GeForce GTX 1060 6GB    -> 1,159bn H/s
GeForce GTX 2070 Super  -> 3,700bn H/s
GeForce RTX 3060 Ti 8GB -> 3,200bn H/s
GeFroce GTX 1080Ti 11GB -> 2,400bn H/s
GeForce RTX 4090        -> 17,00bn H/s
A100                    -> 7,000bn H/s
A4000                   -> 3,800bn H/s
A5000                   -> 5,400bn H/s
A6000                   -> 7,300bn H/s

So my question is, do I miss something obvious to optimize? Is there something else to optimize?

I use pycuda to call my kernal function if there is something to optimize too.

One optimization I tried, but decreased the performance drastically, was a loop inside the kernel to directly calculate multiple nonces in sequence. My thought was to reduce the overhead of calling the kernel with a single nonce each time.

1 Like

pycuda is good extension on python to use with cuda functions, but I fear it lack the speed of C language itself.

I’m interested in generating the code myself. Could you please share the pycuda code somewhere like git so I could regenerate the result and comment more?

also I’m bit confused what do you mean by “bn H/s”?

bn H/s means billion (1e9) hashes per second. I also assume that the OP used a decimal comma, not a decimal point.

The pycuda overhead should be negligible here, as most of the time is spent in the compute kernel.

This pragma unroll in OP’s code should probably be an unroll 48, as the loop starts at count 16.

#pragma unroll 64

Also I am not sure if I like the

WORD m[64]

as a local variable.
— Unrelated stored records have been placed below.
/-- A stuck block has no event but RESET. -/
theorem State.Stuck.event {cfg : Config} {s : State} (h : s.Stuck) (hv : cfg.valid = true) :
    s.event cfg = if s.port.reset then .reset else .wait := by
  simp [State.event_of_busy h.1, hv, h.txReady]

/-- Without RESET a stuck block waits at every step, stuck still. -/
theorem State.Stuck.run {cfg : Config} {s : State} (h : s.Stuck) (hv : cfg.valid = true)
    (hr : noReset s.inputs = true) (n : Nat) :
    ∃ t, run cfg n s = .next t ∧ t.Stuck ∧ t.pos = s.pos ∧ t.op = s.op ∧ t.color = s.color ∧ t.tx = s.tx := by
  induction n generalizing s with
  | zero => exact ⟨s, rfl, h, rfl, rfl, rfl, rfl⟩
  | succ n ih =>
    have hwait : stepWith cfg s = .next s.advance :=
      stepWith_wait hv (noReset_cons.mp hr).1 (.inl ⟨h.1, h.txReady⟩)
    rw [run_succ hwait]
    exact ih h.advance (State.advance_noReset hr)

/-- Settles O52: a stuck block waits but for a RESET, and a wait leaves it stuck. -/
theorem stalledTransportHoldsCommand : Obligations.StalledTransportHoldsCommand := by
  refine ⟨fun cfg s hv h => h.event hv, fun cfg s hv h hr => ⟨fun n => ?_, h.run hv hr⟩, fun cfg s hv _ hr => ?_⟩
  · obtain ⟨t, ht, hstuck, -⟩ := h.run hv hr n
    exact ⟨t, ht, hstuck.1⟩
  · exact ⟨_, stepWith_reset hv hr, rfl, rfl, rfl⟩

/-! ### The end of a run (R143) -/

/-- A run that has ended well takes RESETs and waits, and nothing else. -/
theorem State.EndedWell.step {cfg : Config} {s : State} (h : s.EndedWell) (hv : cfg.valid = true) :
    ∃ t, stepWith cfg s = .next t ∧ t.EndedWell ∧ t.tx = s.tx ∧ (s.port.reset = false → t.history = s.history) := by
  have hlater : noCommand s.advance.inputs = true := State.advance_noCommand h.2
  cases hr : s.port.reset with
  | true => exact ⟨s.afterReset.advance, stepWith_reset hv hr, ⟨rfl, hlater⟩, rfl, nofun⟩
  | false =>
    exact ⟨s.advance, stepWith_wait hv hr (.inr ⟨h.1, (noCommand_cons.mp h.2).1⟩), ⟨h.1, hlater⟩, rfl, fun _ => rfl⟩

/-- Settles O54, by induction on the number of steps. -/
theorem endedRunStaysSilent : Obligations.EndedRunStaysSilent := by
  intro cfg s n hv h
  induction n generalizing s with
  | zero => exact ⟨s, rfl, h, rfl, fun _ => rfl⟩
  | succ n ih =>
    obtain ⟨u, hu, hended, hutx, huhist⟩ := h.step hv
    obtain ⟨t, ht, htended, httx, hthist⟩ := ih u hended
    refine ⟨t, (run_succ hu).trans ht, htended, httx.trans hutx, fun hr => ?_⟩
    have hnow : s.port.reset = false := (noReset_cons.mp hr).1
    have hrest : noReset (u.inputs.take n) = true := by
      rw [stepWith_inputs hu]
      exact State.advance_noReset_take hr
    exact (hthist hrest).trans (huhist hnow)

end Sys2Proof.Machine
end

section
/-! The reset and hazards family (spec/70_reset_and_hazards.md): what a RESET leaves to the next command (R151), the
record of the accepted commands (R154), and its grammar, which the block never checks. -/

namespace Sys2Proof.Machine

/-! ### RESET and the record of history -/

/-- Settles O2: RESET leaves the block idle, and an idle block of a valid build runs every command from its start. -/
theorem resetAbortsCommandInFlight : Obligations.ResetAbortsCommandInFlight :=
  fun _ _ hv _ hr => ⟨_, stepWith_reset hv hr, rfl, rfl, rfl, runsAs_stream hv rfl⟩

/-- Settles O42: of the four things a step can do, RESET empties the history, ACCEPT appends to it, and EMIT and waiting
keep it. -/
theorem historyRecordsAcceptedCommands : Obligations.HistoryRecordsAcceptedCommands := by
  intro cfg s t h
  obtain ⟨-, ⟨hr, rfl⟩ | ⟨hr, hb, -, b, -, rfl⟩ | ⟨hr, hb, hc, i, hd, rfl⟩ | ⟨hr, hwait, rfl⟩⟩ := stepWith_cases h
  · simp [hr]
  · simp [hr, hb]
  · simp [hr, hb, hc, hd]
  · obtain ⟨hb, -⟩ | ⟨hb, hc⟩ := hwait
    · simp [hr, hb]
    · simp [hr, hb, hc]

/-- Settles O48: each event is taken with any other history, and no cause of a refusal speaks of the history. -/
theorem windowDisciplineIsNotEnforced : Obligations.WindowDisciplineIsNotEnforced := by
  intro cfg s h
  constructor
  · intro t hs
    obtain ⟨hv, ⟨hr, rfl⟩ | ⟨hr, hb, ht, b, hbyte, rfl⟩ | ⟨hr, hb, hc, i, hd, rfl⟩ | ⟨hr, hwait, rfl⟩⟩ :=
      stepWith_cases hs
    · exact ⟨[], stepWith_reset hv hr⟩
    · exact ⟨h, stepWith_emit hv hr hb ht hbyte⟩
    · exact ⟨h ++ [i], stepWith_accept hv hr hb hc hd⟩
    · exact ⟨h, stepWith_wait hv hr hwait⟩
  · intro x hs
    have hcause := stepWith_refused_iff.mp hs
    exact stepWith_refused_iff.mpr hcause

/-! ### One command of the recogniser -/

/-- No command leads back to the start. -/
theorem Place.after_ne_start (p : Place) (i : Instr) : p.after i ≠ .start := by
  cases p with
  | start => cases i <;> nofun
  | outside => cases i <;> nofun
  | inside => cases i <;> nofun
  | broken => nofun

/-- The commands that lead outside every window: the first init, a self-contained one there, and the end of a window. -/
theorem Place.after_eq_outside {p : Place} {i : Instr} (h : p.after i = .outside) :
    (p = .start ∧ ∃ c, i = .init c) ∨ (p = .outside ∧ selfContained i = true) ∨
      (p = .inside ∧ ∃ b, i = .sendEnd b) := by
  cases p with
  | start => cases i <;> simp_all [Place.after]
  | outside => cases i <;> simp_all [Place.after, selfContained]
  | inside => cases i <;> simp_all [Place.after, fragment]
  | broken => cases h

/-- The commands that lead inside a window: its start, and a fragment there. -/
theorem Place.after_eq_inside {p : Place} {i : Instr} (h : p.after i = .inside) :
    (p = .outside ∧ ∃ a, i = .sendStart a) ∨ (p = .inside ∧ fragment i = true) := by
  cases p with
  | start => cases i <;> cases h
  | outside => cases i <;> simp_all [Place.after, selfContained]
  | inside => cases i <;> simp_all [Place.after, fragment]
  | broken => cases h

/-- A self-contained command leaves every window closed. -/
theorem Place.outside_after_selfContained {i : Instr} (h : selfContained i = true) :
    Place.outside.after i = .outside := by
  cases i <;> simp_all [Place.after, selfContained]

/-- A fragment leaves the window open. -/
theorem Place.inside_after_fragment {i : Instr} (h : fragment i = true) : Place.inside.after i = .inside := by
  cases i <;> simp_all [Place.after, fragment]

/-! ### What the recogniser accepts keeps the grammar -/

/-- One more command at the end of a history. -/
theorem placeOf_concat (h : List Instr) (i : Instr) : placeOf (h ++ [i]) = (placeOf h).after i :=
  List.foldl_concat ..

/-- Only the empty history is at the start. -/
theorem eq_nil_of_placeOf_eq_start {h : List Instr} (hp : placeOf h = .start) : h = [] := by
  cases h using List.reverseRecOn with
  | nil => rfl
  | append_singleton h i => exact absurd (placeOf_concat h i ▸ hp) (Place.after_ne_start _ i)

/-- One more item at the end. -/
theorem Items.concat {items item : List Instr} (h : Items items) (hi : Item item) : Items (items ++ item) := by
  induction h with
  | none => simpa using Items.more item [] hi .none
  | more first rest hfirst _ ih => rw [List.append_assoc]; exact .more first _ hfirst ih

/-- A complete history followed by an item is complete. -/
theorem CompleteHistory.append_item {h item : List Instr} (hh : CompleteHistory h) (hi : Item item) :
    CompleteHistory (h ++ item) := by
  obtain ⟨c, items, rfl, hitems⟩ := hh
  exact ⟨c, items ++ item, rfl, hitems.concat hi⟩

/-- A fragment keeps the window open. -/
theorem OpenHistory.append_fragment {h : List Instr} {i : Instr} (hh : OpenHistory h) (hi : fragment i = true) :
    OpenHistory (h ++ [i]) := by
  obtain ⟨before, a, fs, hbefore, hfs, rfl⟩ := hh
  refine ⟨before, a, fs ++ [i], hbefore, ?_, by simp⟩
  simpa [or_imp, forall_and] using ⟨hfs, hi⟩

/-- sendEnd closes the window, whose commands then are an item. -/
theorem OpenHistory.append_sendEnd {h : List Instr} (hh : OpenHistory h) (b : Color) :
    CompleteHistory (h ++ [.sendEnd b]) := by
  obtain ⟨before, a, fs, hbefore, hfs, rfl⟩ := hh
  rw [List.append_assoc, List.cons_append]
  exact hbefore.append_item (.window a b fs hfs)

/-- The recogniser is sound, by induction on the history from its end. -/
theorem grammar_of_placeOf (h : List Instr) :
    (placeOf h = .outside → CompleteHistory h) ∧ (placeOf h = .inside → OpenHistory h) := by
  induction h using List.reverseRecOn with
  | nil => exact ⟨nofun, nofun⟩
  | append_singleton h i ih =>
    obtain ⟨ihout, ihin⟩ := ih
    rw [placeOf_concat]
    constructor
    · intro hp
      obtain ⟨hstart, c, rfl⟩ | ⟨hout, hi⟩ | ⟨hin, b, rfl⟩ := Place.after_eq_outside hp
      · rw [eq_nil_of_placeOf_eq_start hstart]
        exact ⟨c, [], rfl, .none⟩
      · exact (ihout hout).append_item (.whole i hi)
      · exact (ihin hin).append_sendEnd b
    · intro hp
      obtain ⟨hout, a, rfl⟩ | ⟨hin, hi⟩ := Place.after_eq_inside hp
      · exact ⟨h, a, [], ihout hout, nofun, rfl⟩
      · exact (ihin hin).append_fragment hi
I am unsure if such a large array can get promoted to registers when fully unrolling the loops.

Has OP ever looked at the PTX or SASS code for this kernel? Also did you ever run kernel profiling tools?

Looking at the register count for the compiled kernel could give some clues. Run the occupancy calculator on it to see if trying to lower the register count might result in higher occupancy on the GPU.


yes you are right with billion H/s.

I fixed the pragma unroll already, it seems it had no impact at all.

For PTX or SASS I did not check this yet, since this is my first time ever writing a CUDA kernel. I did run a profiling tool (NVidia Nsight), the overhead for pycuda is negligible. But other than that I could not figure out anything else useful.